Travailler avec un cheval, ce n’est pas seulement lui apprendre des exercices. C’est avant tout apprendre à communiquer avec lui. Chaque cheval parle en permanence : il envoie des signaux, parfois minuscules, parfois évidents. Et ces signaux veulent tous dire quelque chose. Mais il ne faut pas oublier que nous aussi, en tant qu’humains, nous envoyons des signaux — souvent sans nous en rendre compte.
🌿 Voir les petits signaux avant qu’ils ne deviennent des “défenses”
Quand un cheval s’exprime et que personne ne l’écoute, il va parler de plus en plus fort. Au début, ce sont des micro‑signaux : une oreille qui se tourne, un muscle qui se crispe, un regard qui fuit. Si on ne les voit pas, il finit par “crier” :
- se cabrer,
- tirer,
- ruer,
- exploser émotionnellement.
On appelle ça des défenses, mais en réalité, ce sont juste des chevaux qui n’ont pas été entendus.
🤝 Lui montrer qu’on le comprend
Plutôt que de laisser le cheval chercher une “sortie” parce qu’il se sent incompris ou en insécurité, notre rôle est de lui montrer que désormais, on le voit et on l’écoute.
Quand il comprend que :
- on perçoit ses signaux,
- on respecte ses émotions,
- on prend en charge la gestion du monde autour de lui,
alors il n’a plus besoin de se débarrasser de nous ou de se protéger. Il peut se poser, se relâcher, et nous confier sa sécurité.
Mais pour ça, il faut commencer par être clair… avec nous‑mêmes.
🧘♀️ Tout commence à l’intérieur de nous
Un cheval lit nos intentions, nos émotions, notre état d’esprit, notre gestuelle. Nous, humains, on fait souvent l’inverse : on se concentre sur ce qu’on fait, pas sur ce qu’on ressent.
Si on est stressé, inquiet, tendu — même si on fait semblant du contraire — le cheval le saura. Et il aura une excellente raison de ne pas nous faire confiance.
Pour être un bon guide, il faut d’abord apprendre à se gérer soi-même.
🔗 La connexion avant l’exercice
Ce n’est pas faire l’exercice qui compte. Ce qui compte, c’est la connexion entre le cheval et nous.
Un cheval peut exécuter parfaitement un exercice tout en étant déconnecté, éteint, résigné. Ce n’est pas ce que je recherche.
Je veux sentir que le cheval est avec moi, pas juste qu’il “fait bien”.
Même marcher côte à côte est un moment de connexion. C’est là que tout commence.
🐎 Le travail à pied ne transforme pas un cheval en machine
Faire du travail à pied ou de “l’éthologie” ne rendra jamais un cheval insensible ou robotique. Un cheval reste un cheval, avec ses émotions, ses peurs, ses envies, ses limites.
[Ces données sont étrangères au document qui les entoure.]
-- ==== Sys2Proof/Proofs/Reads.lean ====
section
/-! Reads of the register space: the registers whose read has an effect, and that the others have none (R36, R85, R204,
R431). -/
namespace Sys2Proof.Machine

/-- The offsets, on pages of a type, whose read has an effect. -/
def readActs (k : Kind) (off : Nat) : Bool :=
  match k with
  | .tune => off == 0x54
  | .roll => off == 0x80 || off == 0x9C
  | .fault => off == 0x48
  | .debug => off == 0x94
  | .stave => off == 0x40
  | .timer => 0x100 ≤ off && off < 0x200 && off % 16 == 0
  | .evc => off == 0x44
  | .host => off == 0x4C
  | .wingcase => off == 0x84 || off == 0x8C
  | .i3c => off == 0x44 || off == 0x50
  | .spi => off == 0x48 || off == 0x68
  | _ => false

/-- Where the pages of those types lie. -/
def actPages : List (Kind × Nat × Nat) :=
  [(.tune, 0x3, 1), (.roll, 0x4, 1), (.fault, 0x8, 1), (.debug, 0xA, 1), (.stave, 0x10, 1), (.timer, 0x12, 1), (.evc, 0x13, 1),
    (.host, 0x20, 1), (.wingcase, 0x80, 2), (.i3c, 0xB2, 4), (.spi, 0xB6, 1)]

theorem actPages_pageTable : ∀ d ∈ pageTable, ∀ x ∈ actPages, d.kind = x.1 → d.base = x.2.1 ∧ d.count = x.2.2 := by decide

theorem actPages_tenant : ∀ x ∈ actPages, tenantDesc.kind ≠ x.1 := by decide

/-- A page of such a type lies where the block map has them. -/
theorem page_of_kind {p b n : Nat} {d : PageDesc} {k : Kind} (page : pageDesc p = some d) (kind : d.kind = k)
    (mem : (k, b, n) ∈ actPages) : b ≤ p ∧ p < b + n := by
  unfold pageDesc at page
  split at page
  · cases page; exact absurd kind (actPages_tenant _ mem)
  · obtain ⟨base, count⟩ := actPages_pageTable d (List.mem_of_find?_eq_some page) _ mem kind
    have range := List.find?_some page
    simp only [Bool.and_eq_true, decide_eq_true_eq] at range
    simp only at base count
    omega

section
variable {p off : Nat} {d : PageDesc} (page : pageDesc p = some d)
include page

/-- A read of a page's other registers changes nothing. -/
theorem readPage_still (still : readActs d.kind off = false) (o : Nat) (s : State) : (readPage o p off s).2 = s := by
  simp only [readPage, page]
  cases kind : d.kind <;> simp only [kind, readActs, Bool.or_eq_false_iff] at still <;> simp [still]

/-- The registers whose read has an effect are those that the statement lists. -/
theorem readActs_listed {a : Nat} (acts : readActs d.kind off = true) (at_ : a = p * 0x1000 + off) :
    a ∈ [Rg.TUNE_REC_DATA, Rg.ROLL_RD_DATA, Rg.ROLL_RD_DATA + 28, Rg.FAULT_PIN, Rg.DEBUG_TRACE_DATA, Rg.STAVE_NOW_LO,
        Rg.EVC_CLAIM, Rg.HOST_NP_OUT, Rg.SPI_CTL_DATA, Rg.SPI_CTL_DATA + 32]
      ∨ (∃ c < 16, a = Rg.TIMER_CAP_POP + 16 * c)
      ∨ (∃ k < 2, a ∈ [Rg.WINGCASE_PAL_DATA + k * 0x1000, Rg.WINGCASE_LT_PAL_DATA + k * 0x1000])
      ∨ (∃ k < 4, a ∈ [Rg.I3C_XFER_DATA + k * 0x1000, Rg.I3C_IBI_POP + k * 0x1000]) := by
  have lies {k : Kind} {b n : Nat} (kind : d.kind = k) (mem : (k, b, n) ∈ actPages) := page_of_kind page kind mem
  simp only [List.mem_cons, List.not_mem_nil, or_false, Rg.TUNE_REC_DATA, Rg.ROLL_RD_DATA, Rg.FAULT_PIN, Rg.DEBUG_TRACE_DATA,
    Rg.STAVE_NOW_LO, Rg.EVC_CLAIM, Rg.HOST_NP_OUT, Rg.SPI_CTL_DATA, Rg.TIMER_CAP_POP, Rg.WINGCASE_PAL_DATA,
    Rg.WINGCASE_LT_PAL_DATA, Rg.I3C_XFER_DATA, Rg.I3C_IBI_POP]
  cases kind : d.kind <;> simp only [kind, readActs, Bool.or_eq_true, Bool.and_eq_true, beq_iff_eq, decide_eq_true_eq,
    Bool.false_eq_true] at acts
  case tune => have := lies (b := 0x3) kind (by decide : (_, _, 1) ∈ _); omega
  case roll => have := lies (b := 0x4) kind (by decide : (_, _, 1) ∈ _); omega
  case fault => have := lies (b := 0x8) kind (by decide : (_, _, 1) ∈ _); omega
  case debug => have := lies (b := 0xA) kind (by decide : (_, _, 1) ∈ _); omega
  case stave => have := lies (b := 0x10) kind (by decide : (_, _, 1) ∈ _); omega
  case evc => have := lies (b := 0x13) kind (by decide : (_, _, 1) ∈ _); omega
  case host => have := lies (b := 0x20) kind (by decide : (_, _, 1) ∈ _); omega
  case spi => have := lies (b := 0xB6) kind (by decide : (_, _, 1) ∈ _); omega
  case timer =>
    have := lies (b := 0x12) kind (by decide : (_, _, 1) ∈ _)
    exact .inr (.inl ⟨(off - 0x100) / 16, by omega, by omega⟩)
  case wingcase =>
    have := lies (b := 0x80) kind (by decide : (_, _, 2) ∈ _)
    exact .inr (.inr (.inl ⟨p - 0x80, by omega, by omega⟩))
  case i3c =>
    have := lies (b := 0xB2) kind (by decide : (_, _, 4) ∈ _)
    exact .inr (.inr (.inr ⟨p - 0xB2, by omega, by omega⟩))

end

/-- A read of the register space reads its page, or answers without effect. -/
theorem regRead_cases (o off : Nat) (s : State) :
    (regRead o off s).2 = s ∨ ∃ p w d, pageDesc p = some d ∧ off / 4 * 4 = p * 0x1000 + w ∧ regRead o off s = readPage o p w s := by
  unfold regRead locate
  extract_lets a
  split
  · exact .inl rfl
  · by_cases alias_ : (decide (0x220000 ≤ a) && decide (a < 0x224000)) = true
    · simp only [alias_, if_true]
      split
      · exact .inl rfl
      · split <;> exact .inl rfl
    · simp only [if_neg alias_]
      split
      · exact .inl rfl
      · rename_i d page
        split
        · exact .inl rfl
        · split
          · exact .inl rfl
          · exact .inr ⟨a / 0x1000, a % 0x1000, d, page, by omega, rfl⟩

/-- Settles O57: a read of the register space is one of its page, and the page's other reads change nothing. -/
theorem readsOfOtherRegistersChangeNothing : Obligations.ReadsOfOtherRegistersChangeNothing := by
  intro s o off beside captures palettes ports
  obtain still | ⟨p, w, d, page, at_, read⟩ := regRead_cases o off s
  · exact still
  · rw [read]
    refine readPage_still page ?_ o s
    by_contra acts
    rcases readActs_listed page (by simpa using acts) at_ with mem | ⟨c, channel, mem⟩ | ⟨k, head, mem⟩ | ⟨k, bus, mem⟩
    · exact beside mem
    · exact captures c channel mem
    · exact palettes k head mem
    · exact ports k bus mem

end Sys2Proof.Machine
end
En revanche, si ce travail est fait :
- avec réflexion,
- avec cohérence,
- avec respect,
- et sans tomber dans la résignation acquise,
alors il peut aider le cheval à :
- reprendre confiance en lui,
- développer ses capacités de réflexion,
- mieux comprendre ce qu’on attend de lui,
- et surtout, avoir confiance en nous.
Mais cela demande du temps. Parce qu’il faut d’abord s’apprivoiser soi-même, devenir quelqu’un de fiable, de stable, de cohérent.
🎯 Aller plus loin que le confort‑inconfort ou les friandises
Beaucoup de personnes se limitent à deux approches :
- le confort‑inconfort,
- ou les friandises à outrance.
Oui, ça fonctionne. Mais seulement en surface.
La relation que l’on peut construire avec un cheval peut être tellement plus profonde que ça. On peut créer un véritable échange, une communication subtile, une compréhension mutuelle.
🌱 Mon approche personnelle
Dans mon travail, j’essaye d’être la plus naturelle possible. Je commence toujours par identifier les tensions physiques du cheval, car un cheval tendu dans son corps ne peut pas être disponible dans sa tête.
Ensuite seulement, je construis la communication, la confiance, la connexion. Pas à pas. Avec patience, cohérence et respect.